# Apple and Adobe Slammed for ‘Sexist’ Photoshop Fix Demo That Made a Woman Smile



## rexbobcat (Sep 11, 2015)

Apple and Adobe Slammed for 'Sexist' Photoshop Fix Demo That Made a Woman Smile


----------



## JacaRanda (Sep 11, 2015)




----------



## Designer (Sep 11, 2015)

I don't get it.  Why is there some kind of uproar over this?  Who are these people who are complaining?  They're selling software, folks!  Either you find it useful or you don't, but sexist? I don't understand.


----------



## rexbobcat (Sep 11, 2015)

They think it reinforces the Western patriarchal power structure in which men feel entitled to women.

IE: Men harassing women on the street by catcalling and telling them to smile


----------



## Ysarex (Sep 11, 2015)

Really should have used a photo of Saint Steve.

Joe


----------



## Designer (Sep 11, 2015)

rexbobcat said:


> They think it reinforces the Western patriarchal power structure in which men feel entitled to women.
> 
> IE: Men harassing women on the street by catcalling and telling them to smile


A stretch at most.  

Thanks for the interpretation.


----------



## Tuonenlapsi (Sep 12, 2015)

Ysarex said:


> Really should have used a photo of Saint Steve.
> 
> Joe
> 
> View attachment 107949


This is so offensive! YOU ARE OFFENDING THE MEMORY OF OUR LORD AND SAVIOUR STEVE JOBS!


----------



## limr (Sep 12, 2015)

Okay, here's a question for you guys: How many of you have been approached by a random stranger and told that you would look so much nicer if you just smiled? If so, how many times has it happened? Once? Twice? 1,258?

And I'm not saying that they did anything horribly wrong, but it IS annoying that so much of this technology is being driven by the "need" to make women's faces prettier. As for the more overtly sexist part, the software is a "fix" and using this demo suggests that a woman not smiling needs to be "fixed." There was nothing wrong with the original photo, but apparently the model needed to be "fixed" into someone who was less threatening and more sexually inviting.

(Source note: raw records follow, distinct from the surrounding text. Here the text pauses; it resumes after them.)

/-- Modes 3 and 4, mode bytes 3 and 4: each LED shows its triple of the palette in the order green, red, blue; only
`BUF` changes; the palettes differ (R124, R125; the colours are OPEN). -/
def Obligations.PaletteFrames : Prop :=
  (∀ p ∈ [(Instr.mPalA, Config.paletteA), (.mPalB, Config.paletteB)], ∀ s : State,
    ∃ t, exec p.1 s = .next t ∧
      (∀ i : Fin 5, t.buf[3 * i.val]'(by show _ < 15; omega) = p.2[i].g ∧
        t.buf[3 * i.val + 1]'(by show _ < 15; omega) = p.2[i].r ∧
        t.buf[3 * i.val + 2]'(by show _ < 15; omega) = p.2[i].b) ∧
      t = { s with buf := t.buf }) ∧
  Config.paletteB ≠ Config.paletteA ∧ encode .mPalA = 0x03 ∧ encode .mPalB = 0x04

/-- Scanner steps 1 and 3: every byte of the buffer decays by 10 and stops at 0, then the byte of the head's
channel, at the position the step leaves, goes up by 50 and stops at 255 (R128, R129; from a legal head, R135). -/
def Obligations.ScannerDecaysAndRamps : Prop :=
  ∀ p ∈ scanModes, ∀ s : State, s.HeadLegal → ∃ t, exec p.1 s = .next t ∧
    ∀ k : Fin 15, (t.buf[k]).toNat =
      if k.val = 3 * t.pos.toNat + p.2 then min (((s.buf[k]).toNat - 10) + 50) 255 else (s.buf[k]).toNat - 10

/-- Scanner step 2: the accumulator goes up by 1, mod 256; above `255 - SSPEED` it is cleared and the head moves one
place in its direction, turning back exactly at 4 and at 0; beside `BUF`, `POS`, `DIR` and `ACC` nothing changes
(R126, R127; decisions D14 and D37, log 14; from a legal head, R135). -/
def Obligations.ScannerAdvancesAndMoves : Prop :=
  ∀ p ∈ scanModes, ∀ s : State, s.HeadLegal → ∃ t, exec p.1 s = .next t ∧
    ((s.acc.toNat + 1) % 256 ≤ 255 - s.sspeed.toNat →
      t.acc.toNat = (s.acc.toNat + 1) % 256 ∧ t.pos = s.pos ∧ t.dir = s.dir) ∧
    (255 - s.sspeed.toNat < (s.acc.toNat + 1) % 256 → t.acc = 0 ∧
      (s.dir = .forward → t.pos.toNat = s.pos.toNat + 1 ∧ (t.dir = .backward ↔ t.pos = 4)) ∧
      (s.dir = .backward → t.pos.toNat + 1 = s.pos.toNat ∧ (t.dir = .forward ↔ t.pos = 0))) ∧
    t.HeadLegal ∧ t = { s with buf := t.buf, pos := t.pos, dir := t.dir, acc := t.acc }

/-- The scanner never clamps: where the head would leave 0 to 4, or stands above 4, the step stops, in the states no
run from reset reaches (R135; that it is a fault is the model's choice, log 19). -/
def Obligations.ScannerStopsRatherThanClamp : Prop :=
  ∀ p ∈ scanModes, ∀ s : State,
    (4 < s.pos.toNat → exec p.1 s = .fault .scannerHeadLeft) ∧
    (255 - s.sspeed.toNat < (s.acc.toNat + 1) % 256 →
      (s.pos = 4 ∧ s.dir = .forward ∨ s.pos = 0 ∧ s.dir = .backward) → exec p.1 s = .fault .scannerHeadLeft)

/-- The head moves once every `256 - SSPEED` scanner steps when `SSPEED ≥ 1`, and never when `SSPEED = 0` (R127;
decisions D14 and D37, log 14; from a legal head, R135). -/
def Obligations.ScannerDwell : Prop :=
  ∀ p ∈ scanModes, ∀ s : State, s.HeadLegal →
    (s.acc = 0 → ∀ n : Nat, n < 256 - s.sspeed.toNat →
      ∃ t, execTimes n p.1 s = .next t ∧ t.pos = s.pos ∧ t.dir = s.dir ∧ t.acc.toNat = n) ∧
    (s.acc = 0 → 1 ≤ s.sspeed.toNat →
      ∃ t, execTimes (256 - s.sspeed.toNat) p.1 s = .next t ∧ t.acc = 0 ∧ t.HeadLegal ∧
        (t.pos.toNat = s.pos.toNat + 1 ∨ t.pos.toNat + 1 = s.pos.toNat)) ∧
    (s.sspeed = 0 → ∀ n : Nat, ∃ t, execTimes n p.1 s = .next t ∧ t.pos = s.pos ∧ t.dir = s.dir)

/-- A full bounce is 8 moves: with `SSPEED = 255` the head is back where it started, in the same direction, after
8 steps and after no fewer, and on the way it stands at LED 0 and at LED 4 (R127, R178; decisions D14 and D37; from a
legal head and `ACC = 0`). -/
def Obligations.ScannerBounceIsEightMoves : Prop :=
  ∀ p ∈ scanModes, ∀ s : State, s.HeadLegal → s.acc = 0 → s.sspeed = 255 →
    (∃ t, execTimes 8 p.1 s = .next t ∧ t.pos = s.pos ∧ t.dir = s.dir ∧ t.acc = 0) ∧
    (∀ n : Nat, 1 ≤ n → n ≤ 7 → ∃ t, execTimes n p.1 s = .next t ∧ (t.pos ≠ s.pos ∨ t.dir ≠ s.dir)) ∧
    (∀ q ∈ [(0 : BitVec 3), 4], ∃ n : Nat, n ≤ 7 ∧ ∃ t, execTimes n p.1 s = .next t ∧ t.pos = q)

/-! ### Boot -/

/-- Boot step INIT sets every register of 10_state.md section 9 to its power-on value (R191; the values are decisions
D16 and D24; what the table leaves open stays, log 25; the wait is log 15). -/
def Obligations.BootInitSetsPowerOnValues : Prop :=
  ∀ s : State, ∃ t, exec .bootInit s = .next t ∧
    t.mode = 0 ∧ t.btnEn = false ∧ t.level = 0 ∧ t.rspeed = Config.rspeedReset ∧ t.sspeed = Config.sspeedReset ∧
    t.btnCur = false ∧ t.btnPrev = false ∧ (∀ i : Fin 5, t.delta[i] = 0) ∧ t.hue = 0 ∧ t.pos = 0 ∧
    t.dir = .forward ∧ t.acc = 0 ∧ t.gpioMode = 0 ∧ t.gpioOut = 0 ∧ t.gpioIn = 0 ∧ (∀ k : Fin 15, t.buf[k] = 0) ∧
    t.rf[0] = Config.fwVersion.extractLsb' 0 8 ∧ t.rf[1] = Config.fwVersion.extractLsb' 8 8 ∧
    t.rf[17] = Config.rspeedReset ∧ t.rf[18] = Config.sspeedReset ∧
    (∀ k : Fin 36, k.val ∉ [0, 1, 17, 18] → t.rf[k] = 0) ∧
    t.ph = 0 ∧ t.mlat = 0 ∧ t.busMask = false ∧ t.busEn = false ∧ t.wire = [] ∧
    t.boot = some .strap ∧ t.base = s.base ∧ t.standalone = s.standalone ∧ t.lastTick = s.lastTick ∧
    t.replies = s.replies ∧ t.env = s.env

/-- Boot step STRAP: `STANDALONE <- Strap()`; if standalone, mode 1 and the button forced on, in the runtime registers
and in `RF[5]` and `RF[20]`; otherwise nothing else (R192; the two `RF` bytes are decision D23). -/
def Obligations.BootStrapForcesStandalone : Prop :=
  ∀ s : State, ∃ t, exec .bootStrap s = .next t ∧ t.standalone = s.env.takeStrap.1 ∧ t.boot = some .calibrate ∧
    (t.standalone = true → t.mode = 1 ∧ t.btnEn = true ∧ t.rf = (s.rf.set 5 1).set 20 1) ∧
    (t.standalone = false → t.mode = s.mode ∧ t.btnEn = s.btnEn ∧ t.rf = s.rf) ∧
    t = { s with
      standalone := t.standalone, boot := t.boot, mode := t.mode, btnEn := t.btnEn, rf := t.rf,
      env := s.env.takeStrap.2 }

/-- Boot step CALIBRATE: "for c in 0..4 (ascending): BASE[c] <- TouchSample(c, CAL_ITER)", with `CAL_ITER` = 10, and
nothing else but the boot position (R111). -/
def Obligations.BootCalibrateCapturesTheBaseline : Prop :=
  ∀ s : State,
    exec .bootCalibrate s = .next { s with
      base := (s.env.takeFive 10).1, env := (s.env.takeFive 10).2, boot := some .selfcheck } ∧
    ∃ e1 e2 e3 e4 : Env,
      e1 = (s.env.takeTouch 0 10).2 ∧ e2 = (e1.takeTouch 1 10).2 ∧ e3 = (e2.takeTouch 2 10).2 ∧
      e4 = (e3.takeTouch 3 10).2 ∧ (s.env.takeFive 10).2 = (e4.takeTouch 4 10).2 ∧
      (s.env.takeFive 10).1 = #v[(s.env.takeTouch 0 10).1, (e1.takeTouch 1 10).1, (e2.takeTouch 2 10).1,
        (e3.takeTouch 3 10).1, (e4.takeTouch 4 10).1]

/-- Boot step SELFCHECK: `ok <- BusLinesHigh()`; if ok the next step is ENABLE, else FALLBACK; nothing else changes
(R194; the boot position and `ok` are log 6). -/
def Obligations.BootSelfcheckBranches : Prop :=
  ∀ s : State, ∃ t, exec .bootSelfcheck s = .next t ∧ t.ok = s.env.takeBusHigh.1 ∧
    (t.ok = true → t.boot = some .enable) ∧ (t.ok = false → t.boot = some .fallback) ∧
    t = { s with ok := t.ok, boot := t.boot, env := s.env.takeBusHigh.2 }

/-- Boot step FALLBACK sends the fallback frame and leaves `BUS_EN`, `BUF` and `RF` as they are; boot step ENABLE sets
`BUS_EN` only if the self-check passed, `LAST_TICK <- Now()`, `PH <- 0`, and ends boot (R195, R196; decisions D17,
D18, D36; the waits are log 15, the counter log 5). -/
def Obligations.BootFallbackAndEnable : Prop :=
  (∀ s : State, ∃ t, exec .bootFallback s = .next t ∧ t.wire = s.wire ++ frameSymbols Config.fallback ∧
    t.boot = some .enable ∧ (s.busMask = false → t = { s with wire := t.wire, boot := t.boot, now := t.now })) ∧
  (∀ s : State, ∃ t, exec .bootEnable s = .next t ∧ t.boot = none ∧ t.ph = 0 ∧
    t.now = s.now + s.env.takeElapsed.1 ∧ t.lastTick = t.now ∧
    (s.ok = true → t.busEn = true) ∧ (s.ok = false → t.busEn = s.busEn) ∧
    t = { s with
      boot := none, ph := 0, now := t.now, lastTick := t.lastTick, busEn := t.busEn, env := s.env.takeElapsed.2 })

/-- Power-on leads to the tick loop: from boot step INIT the machine takes five steps, after which the bus is enabled
and the line has carried nothing, or six, after which the bus is disabled and the line has carried the fallback frame;
boot has then ended with `PH = 0`, `BUS_EN` is what the self-check found, `LAST_TICK` is the counter, and the mode and
the button are 1 and enabled when standalone, 0 and disabled when not (R190 to R196; decisions D16, D17, D18, D23). -/
def Obligations.BootReachesTheTickLoop : Prop :=
  ∀ s : State, s.boot = some .init → ∃ t,
    (stepTimes 5 s = .next t ∧ t.busEn = true ∧ t.wire = [] ∨
      stepTimes 6 s = .next t ∧ t.busEn = false ∧ t.wire = frameSymbols Config.fallback) ∧
    t.boot = none ∧ t.ph = 0 ∧ t.busEn = t.ok ∧ t.lastTick = t.now ∧
    (t.standalone = true → t.mode = 1 ∧ t.rf[5] = 1 ∧ t.btnEn = true ∧ t.rf[20] = 1) ∧
    (t.standalone = false → t.mode = 0 ∧ t.rf[5] = 0 ∧ t.btnEn = false ∧ t.rf[20] = 0)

They really could have come up with a better demo, a true "fix." How about half-closed eyes, for example? Someone caught saying the "ch" instead of the "eeeese"? I mean, it's an app for selfies and cell phone snaps, after all.


----------



## BananaRepublic (Sep 12, 2015)

I thought Steve Jobbs refused to allow adobe to be associated with Apple products because they were incompetent but I suppose Jobbs is a corpse and cash is king. Here is something else interesting Apple owes Ireland 19 billion dollars.


----------



## Designer (Sep 12, 2015)

limr said:


> Okay, here's a question for you guys: How many of you have been approached by a random stranger and told that you would look so much nicer if you just smiled?

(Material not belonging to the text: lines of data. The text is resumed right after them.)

/-- Settles O56: the effects that reach `WIRE` append to it, and no other effect does. -/
theorem wireOnlyGrows : Obligations.WireOnlyGrows := by
  unfold Obligations.WireOnlyGrows
  intro i s t h hi
  cases exec_effect h
  case init => exact absurd rfl hi
  case symS0 => exact ⟨[.s0], by simp⟩
  case symS1 => exact ⟨[.s1], by simp⟩
  case transmit f => exact ⟨frameSymbols f, by simp⟩
  case fallback f => exact ⟨frameSymbols f, by simp⟩
  case mode hm => exact appends_nothing (by rw [hm.frame]) fun hmem => (lineOps_format hmem).2 hm.format
  case bus hf => exact appends_nothing rfl fun hmem => (lineOps_format hmem).1 hf
  case render hm => exact appends_nothing (by rw [hm.frame]) (by decide)
  all_goals exact appends_nothing rfl (by simp [lineOps])

end Sys2Proof.Machine
end

section
/-! The invariant of the machine, kept operation by operation, and what a step from it answers (R10, R23, R73, R96,
R133, R135, R145, R170, R190). -/

namespace Sys2Proof.Machine

open Sys2Proof

/-! ### Updates common to several operations -/

/-- The environment's answers stand in no clause of the invariant. -/
theorem State.Inv.withEnv {s : State} (h : s.Inv) (e : Env) : State.Inv { s with env := e } := { h with }

/-- A phase number below SNAPSHOT's makes no claim on the latched mode. -/
theorem early (p : BitVec 3) {claim : Prop} (hp : p ≠ 6 ∧ p ≠ 7) (h : p = 6 ∨ p = 7) : claim :=
  absurd h (not_or.2 hp)

/-- A stored register byte keeps the invariant when it is no version, pin or button byte and the register that
depends on it follows it (R10). -/
theorem State.Inv.stored {s t : State} (h : s.Inv) (k : Nat) (hk : k < 36) (v : Byte)
    (hframe : t = { s with
      rf := s.rf.set k v, mode := t.mode, level := t.level, rspeed := t.rspeed, sspeed := t.sspeed,
      btnEn := t.btnEn, gpioMode := t.gpioMode, gpioOut := t.gpioOut })
    (hfree : k ≠ 0 ∧ k ≠ 1 ∧ k ≠ 3 ∧ k ≠ 19)
    (hgpioMode : t.gpioMode = if k = 2 then v.setWidth 4 else s.gpioMode)
    (hgpioOut : t.gpioOut = if k = 4 then v.setWidth 4 else s.gpioOut)
    (hrspeed : t.rspeed = if k = 17 then v else s.rspeed)
    (hsspeed : t.sspeed = if k = 18 then v else s.sspeed)
    (hbtnEn : t.btnEn = if k = 20 then decide (v ≠ 0) else s.btnEn) : t.Inv := by
  obtain ⟨hlow, hhigh, hin, hbutton⟩ := hfree
  rw [hframe, hgpioMode, hgpioOut, hrspeed, hsspeed, hbtnEn]
  exact { h with
    rspeed := by simp only [Vector.getElem_set, h.rspeed]
    sspeed := by simp only [Vector.getElem_set, h.sspeed]
    gpioMode := by simp only [Vector.getElem_set, ← h.gpioMode]; split <;> rfl
    gpioOut := by simp only [Vector.getElem_set, ← h.gpioOut]; split <;> rfl
    btnEn := by simp only [Vector.getElem_set, h.btnEn]; split <;> rfl
    versionLow := by simp only [Vector.getElem_set, hlow, if_false, h.versionLow]
    versionHigh := by simp only [Vector.getElem_set, hhigh, if_false, h.versionHigh]
    gpioInputsHigh := by simp only [Vector.getElem_set, hin, if_false, h.gpioInputsHigh]
    buttonStateHigh := by simp only [Vector.getElem_set, hbutton, if_false, h.buttonStateHigh] }

/-! ### Bus operations -/

/-- A host write keeps the host-owned pairs equal, and reaches neither the version nor the reserved bits. -/
theorem HostEffect.keeps_inv {s t : State} (he : HostEffect s t) (h : s.Inv) : t.Inv := by
  cases he
  case nothing => exact h
  case read => exact { h with }
  case gpioMode v => exact h.stored 2 (by decide) v rfl (by decide) rfl rfl rfl rfl rfl
  case gpioOut v => exact h.stored 4 (by decide) v rfl (by decide) rfl rfl rfl rfl rfl
  case mode v => exact h.stored 5 (by decide) v rfl (by decide) rfl rfl rfl rfl rfl
  case level v => exact h.stored 16 (by decide) v rfl (by decide) rfl rfl rfl rfl rfl
  case rspeed v => exact h.stored 17 (by decide) v rfl (by decide) rfl rfl rfl rfl rfl
  case sspeed v => exact h.stored 18 (by decide) v rfl (by decide) rfl rfl rfl rfl rfl
  case btnEn v => exact h.stored 20 (by decide) v rfl (by decide) rfl rfl rfl rfl (enabledBy_eq v)
  case led k v hk hm =>
    exact h.stored k k.isLt v rfl (by omega) (if_neg (by omega)).symm (if_neg (by omega)).symm
      (if_neg (by omega)).symm (if_neg (by omega)).symm (if_neg (by omega)).symm

/-! ### Boot steps -/

/-- Settles O48: every clause is about values that power-on sets. -/
theorem powerOnSatisfiesTheInvariant : Obligations.PowerOnSatisfiesTheInvariant where
  head := ⟨by decide, by decide, by decide⟩
  rspeed := rfl
  sspeed := rfl
  gpioMode := rfl
  gpioOut := rfl
  btnEn := by decide
  versionLow := rfl
  versionHigh := rfl
  gpioInputsHigh := rfl
  buttonStateHigh := rfl
  mask := rfl
  busOffInBoot := fun _ => rfl
  busOnChecked := fun h => absurd h (by decide)
  latched := fun h => absurd h (by decide)

/-- Every byte of the register file after boot step INIT (R191, decision D16). -/
theorem bootInit_rf {s t : State} (h : exec .bootInit s = .next t) (k : Nat) (hk : k < 36) : t.rf[k] =
    if k = 0 then Config.fwVersion.extractLsb' 0 8
    else if k = 1 then Config.fwVersion.extractLsb' 8 8
    else if k = 17 then Config.rspeedReset
    else if k = 18 then Config.sspeedReset
    else 0 := by
  cases h
  interval_cases k <;> rfl

/-- Beside the register file INIT leaves power-on's values and what that table leaves open (log 25). -/
theorem bootInit_frame {s t : State} (h : exec .bootInit s = .next t) :
    t = { State.reset with
      base := s.base, standalone := s.standalone, lastTick := s.lastTick, ok := s.ok, replies := s.replies
      env := s.env, rf := t.rf, now := t.now, boot := some .strap } := by
  cases h
  rfl

/-- The boot position is free while the bus is off. -/
theorem State.Inv.withBoot {s : State} (h : s.Inv) (hoff : s.busEn = false) (b : Option BootStep) :
    State.Inv { s with boot := b } :=
  { h with busOffInBoot := fun _ => hoff }

theorem State.Inv.standalone {s : State} (h : s.Inv) : s.forceStandalone.Inv := by
  have hmode : State.Inv { s.setRf 5 1 with mode := 1 } :=
    h.stored 5 (by decide) 1 rfl (by decide) rfl rfl rfl rfl rfl
  exact hmode.stored 20 (by decide) 1 rfl (by decide) rfl rfl rfl rfl rfl

/-- Each boot step keeps the invariant, the bus being off until ENABLE (R190, R196). -/
theorem boot_keeps_inv {s t : State} {b : BootStep} (h : s.Inv) (hb : s.boot = some b)
    (hstep : exec b.instr s = .next t) : t.Inv := by
  have hoff : s.busEn = false := h.busOffInBoot (by simp [hb])
  cases b
  case init =>
    have hrf := bootInit_rf hstep
    rw [bootInit_frame hstep]
    exact { powerOnSatisfiesTheInvariant with
      rspeed := hrf 17 (by decide)
      sspeed := hrf 18 (by decide)
      gpioMode := congrArg (BitVec.setWidth 4) (hrf 2 (by decide))
      gpioOut := congrArg (BitVec.setWidth 4) (hrf 4 (by decide))
      btnEn := (congrArg (fun b : Byte => decide (b ≠ 0)) (hrf 20 (by decide))).symm
      versionLow := hrf 0 (by decide)
      versionHigh := hrf 1 (by decide)
      gpioInputsHigh := congrArg (BitVec.extractLsb' 4 4) (hrf 3 (by decide))
      buttonStateHigh := congrArg (BitVec.extractLsb' 2 6) (hrf 19 (by decide))
      busOffInBoot := fun _ => rfl
      busOnChecked := fun hon => absurd hon Bool.false_ne_true }
  case strap =>
    cases hstep
    have hlatched : State.Inv { s with
        standalone := s.env.takeStrap.1, env := s.env.takeStrap.2, boot := some .calibrate } :=
      { h.withBoot hoff (some .calibrate) with }
    split
    · exact hlatched.standalone
    · exact hlatched
  case calibrate =>
    cases hstep
    exact { h.withBoot hoff (some .selfcheck) with }
  case selfcheck =>
    cases hstep
    exact { h with busOffInBoot := fun _ => hoff, busOnChecked := fun hon => absurd (hoff.symm.trans hon) (by decide) }
  case fallback =>
    have hstep' : execBootFallback s = .next t := hstep
    rw [execBootFallback_eq] at hstep'
    cases hstep'
    exact { h with mask := rfl, busOffInBoot := fun _ => hoff }
  case enable =>
    cases hstep
    exact { h with
      busOffInBoot := fun hboot => absurd rfl hboot
      busOnChecked := by
        show (if s.ok then true else s.busEn) = true → s.ok = true
        rw [hoff]
        cases s.ok <;> simp
      latched := early 0 (by decide) }

/-! ### Phases -/

/-- A register file with the same version and host-owned bytes, and the reserved bits 0, will do as well. -/
theorem State.Inv.withRf {s : State} (h : s.Inv) (rf : RegFile)
    (hkeep : ∀ (k : Nat) (hk : k < 36), k ∈ [0, 1, 2, 4, 17, 18, 20] → rf[k] = s.rf[k])
    (hin : rf[3].extractLsb' 4 4 = 0) (hbutton : rf[19].extractLsb' 2 6 = 0) :
    State.Inv { s with rf := rf } :=
  { h with
    rspeed := (hkeep 17 (by decide) (by simp)).trans h.rspeed
    sspeed := (hkeep 18 (by decide) (by simp)).trans h.sspeed
    gpioMode := by rw [hkeep 2 (by decide) (by simp)]; exact h.gpioMode
    gpioOut := by rw [hkeep 4 (by decide) (by simp)]; exact h.gpioOut
    btnEn := by rw [hkeep 20 (by decide) (by simp)]; exact h.btnEn
    versionLow := (hkeep 0 (by decide) (by simp)).trans h.versionLow
    versionHigh := (hkeep 1 (by decide) (by simp)).trans h.versionHigh
    gpioInputsHigh := hin
    buttonStateHigh := hbutton }

/-- A pin sample leaves the upper four bits of its byte 0 (R73). -/
theorem pinByte_high (g : BitVec 4) : (g.setWidth 8 : Byte).extractLsb' 4 4 = 0 := by
  revert g; decide

/-- The button status leaves the upper six bits of its byte 0 (R73). -/
theorem buttonByte_high (prev cur : Bool) : (buttonByte prev cur).extractLsb' 2 6 = 0 := by
  revert prev cur; decide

Not in so many words, but if someone manipulated my photo and did it artfully, I would have no objection.


----------



## The_Traveler (Sep 12, 2015)

limr said:


> Okay, here's a question for you guys: How many of you have been approached by a random stranger and told that you would look so much nicer if you just smiled? If so, how many times has it happened? Once? Twice? 1,258?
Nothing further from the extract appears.